**Exercise**
Find the line that contains "(if k + 1 < pieceCount" in the entries below. Output it and each later line exactly, and nothing else.
[Data]
/-! ## Copies (12_memory) -/

/-- R279 to R282: CPA checks its source before the count of its batch tag; with fewer than 63 copies under it a copy is in flight, of a
scratch source read as it issues (log entry 29; one with an uncorrectable error fails as it lands, log entry 30: both are the model's
inference, for R279 does not say when the source is read) or of a global one read as it lands; CPA counts its tag up and completes; WAITB with no fault to report completes when at most `n` copies are
outstanding and waits otherwise. CPB puts one piece in flight per issue, within one 128-byte line of the source, leaves `swp` at the next
piece for another issue, and completes with the last one; the pieces follow one another and cover the range. -/
def Obligations.Copies : Prop :=
  (∀ (s S S' : State) (t : Nat) (gd : Guard) (d base idx lgw bt n pp pte pa o so : Nat) (off : Int) (cls : AccClass) (A D : DWord) (x : TWord)
    (h sh : Home) (r v : Option Nat) (z1 z2 z3 m1 m2 m3 zr : Bool) (th : Thread) (g : Gang),
    s.threads.find t = some th → s.gangs.find (gidOf t) = some g →
    let len := 4 * 2 ^ lgw
    let va := addressOf A 0 off
    let vb := min x.bits.toNat len
    let l (no : Nat) : Landing := { t := t, lin := th.lin, ctx := g.ctx, bt := some bt, home := h, off := o, len := len, vb := vb,
                                    dst := D.toNat, src := va, pa := 0, cls := cls, got := none, rem := none, no := no, bar := none }
    let w := s.updThread t fun y => { y with ranges := [(h, o + len)] }
    let out (S : State) (z : Bool) (l : Landing) : Host.Outcome State Fault Refusal :=
      .next (({ (S.noted t (z1 || z2 || z3 || z) (m1 || m2 || m3) 0).updThread t fun y =>
        { y with bt := y.bt.set bt (y.bt.getD bt 0 + 1) } with issueNo := S.issueNo + 1 }.updCore (coreOf t) fun c =>
          { c with landings := c.landings ++ [l] }).done t)
    (s.Runs t [.even d, .even base, .r idx] [] gd → s.srcPair t base .loAddr .hiAddr = some (A, z1, m1) →
      s.reads t [(idx, .int)] = some ([x], z2, m2) → s.srcPair t d .loAddr .hiAddr = some (D, z3, m3) →
      s.Gives t (scratchAt D.toNat len len) (h, o) → th.bt.getD bt 0 < 63 →
      (vb = 0 → w.Gives t (checkBrk D.toNat len false true) ⟨⟩ →
        exec (.cpa gd d base idx off lgw bt cls) s = out w false { l s.issueNo with got := some (0, false) }) ∧
      (vb ≠ 0 → (∃ g', S.gangs.find (gidOf t) = some g' ∧ g'.ctx = g.ctx) → S.Gives t (checkBrk D.toNat len false true) ⟨⟩ →
        S.Gives t (checkBrk va vb true false) ⟨⟩ →
        (w.Gives t (checkMem va vb len) (.row sh so) → w.Turns S t (copyRow sh so vb va) v zr →
          exec (.cpa gd d base idx off lgw bt cls) s = out S zr { l S.issueNo with got := some (v.getD 0, v.isNone) }) ∧
        (w.Gives t (checkMem va vb len) (.glob va) → w.Turns S t (copyCheck va vb) (pp, pte) false →
          S.Turns S' t (copySource pp pte va vb) (pa, r) false →
          exec (.cpa gd d base idx off lgw bt cls) s = out S' false { l S.issueNo with pa := pa, rem := r }))) ∧
    (s.Runs t [] [] gd → th.copyFaults = [] →
      (th.bt.getD bt 0 ≤ n → exec (.waitb gd bt n) s = .next (s.done t)) ∧
      (n < th.bt.getD bt 0 → exec (.waitb gd bt n) s = .next (s.waitOn t (.batch bt n))))) ∧
  ((∀ (s S S' : State) (t : Nat) (gd : Guard) (d base idx pp pte pa o bo : Nat) (off : Int) (cls : AccClass) (A D : DWord) (x lo hi : TWord)
    (h bh : Home) (r : Option Nat) (z1 z2 z3 z4 m1 m2 m3 m4 : Bool) (th : Thread) (g : Gang),
    s.threads.find t = some th → s.gangs.find (gidOf t) = some g →
    let va := addressOf A 0 off
    let n := x.bits.toNat
    let bar := lo.bits.toNat + 4294967296 * hi.bits.toNat
    let k := th.sweepStart
    let w := s.updThread t fun y => { y with swpAct := true, swpIter := k, ranges := [(h, o + n), (bh, bo + 16)] }
    let p := piece va n k
    let dst := D.toNat + (p.1 - va)
    let l : Landing := { t := t, lin := th.lin, ctx := g.ctx, bt := none, home := h, off := o + (p.1 - va), len := p.2, vb := p.2, dst := dst,
                         src := p.1, pa := pa, cls := cls, got := none, rem := r, no := S'.issueNo, bar := some (bh, bo, bar) }
    s.Runs t [.even d, .range (d + 2) 2, .even base, .r idx] [] gd → s.srcPair t base .loAddr .hiAddr = some (A, z1, m1) →
    s.reads t [(idx, .int)] = some ([x], z2, m2) → s.srcPair t d .loAddr .hiAddr = some (D, z3, m3) →
    s.reads t [(d + 2, .loAddr), (d + 3, .hiAddr)] = some ([lo, hi], z4, m4) →
    0 < n → n % 32 = 0 → n ≤ 65536 → va % 32 = 0 → va + n ≤ 2 ^ 56 →
    s.Gives t (scratchAt D.toNat n 32) (h, o) → s.Gives t (scratchAt bar 16 16) (bh, bo) → k < pieceCount va n →
    w.Turns S t (copyCheck p.1 p.2) (pp, pte) false → (∃ g', S.gangs.find (gidOf t) = some g' ∧ g'.ctx = g.ctx) →
    S.Gives t (checkBrk p.1 p.2 true false) ⟨⟩ → S.Gives t (checkBrk dst p.2 false true) ⟨⟩ →
    S.Turns S' t (copySource pp pte p.1 p.2) (pa, r) false →
    ∃ B c,
      exec (.cpb gd d base idx off cls) s =
        (let more := decide (k + 1 < pieceCount va n)
         let q := { (S'.reading t B (z1 || z2 || z3 || z4) (m1 || m2 || m3 || m4)).updThread t fun y =>
           { y with cont := c, swpAct := more, swpIter := if more then k + 1 else 0 } with issueNo := S'.issueNo + 1 }.updCore (coreOf t) fun e =>
             { e with landings := e.landings ++ [l] }
         .next (if more then q.again t else q.done t))) ∧
  (∀ a n k, 0 < n → k < pieceCount a n →
    (piece a n 0).1 = a ∧ 0 < (piece a n k).2 ∧ (piece a n k).1 / 128 = ((piece a n k).1 + (piece a n k).2 - 1) / 128 ∧
    (if k + 1 < pieceCount a n then (piece a n (k + 1)).1 = (piece a n k).1 + (piece a n k).2
     else (piece a n k).1 + (piece a n k).2 = a + n)))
[/Data]
**Task answer**
    (if k + 1 < pieceCount a n then (piece a n (k + 1)).1 = (piece a n k).1 + (piece a n k).2
     else (piece a n k).1 + (piece a n k).2 = a + n)))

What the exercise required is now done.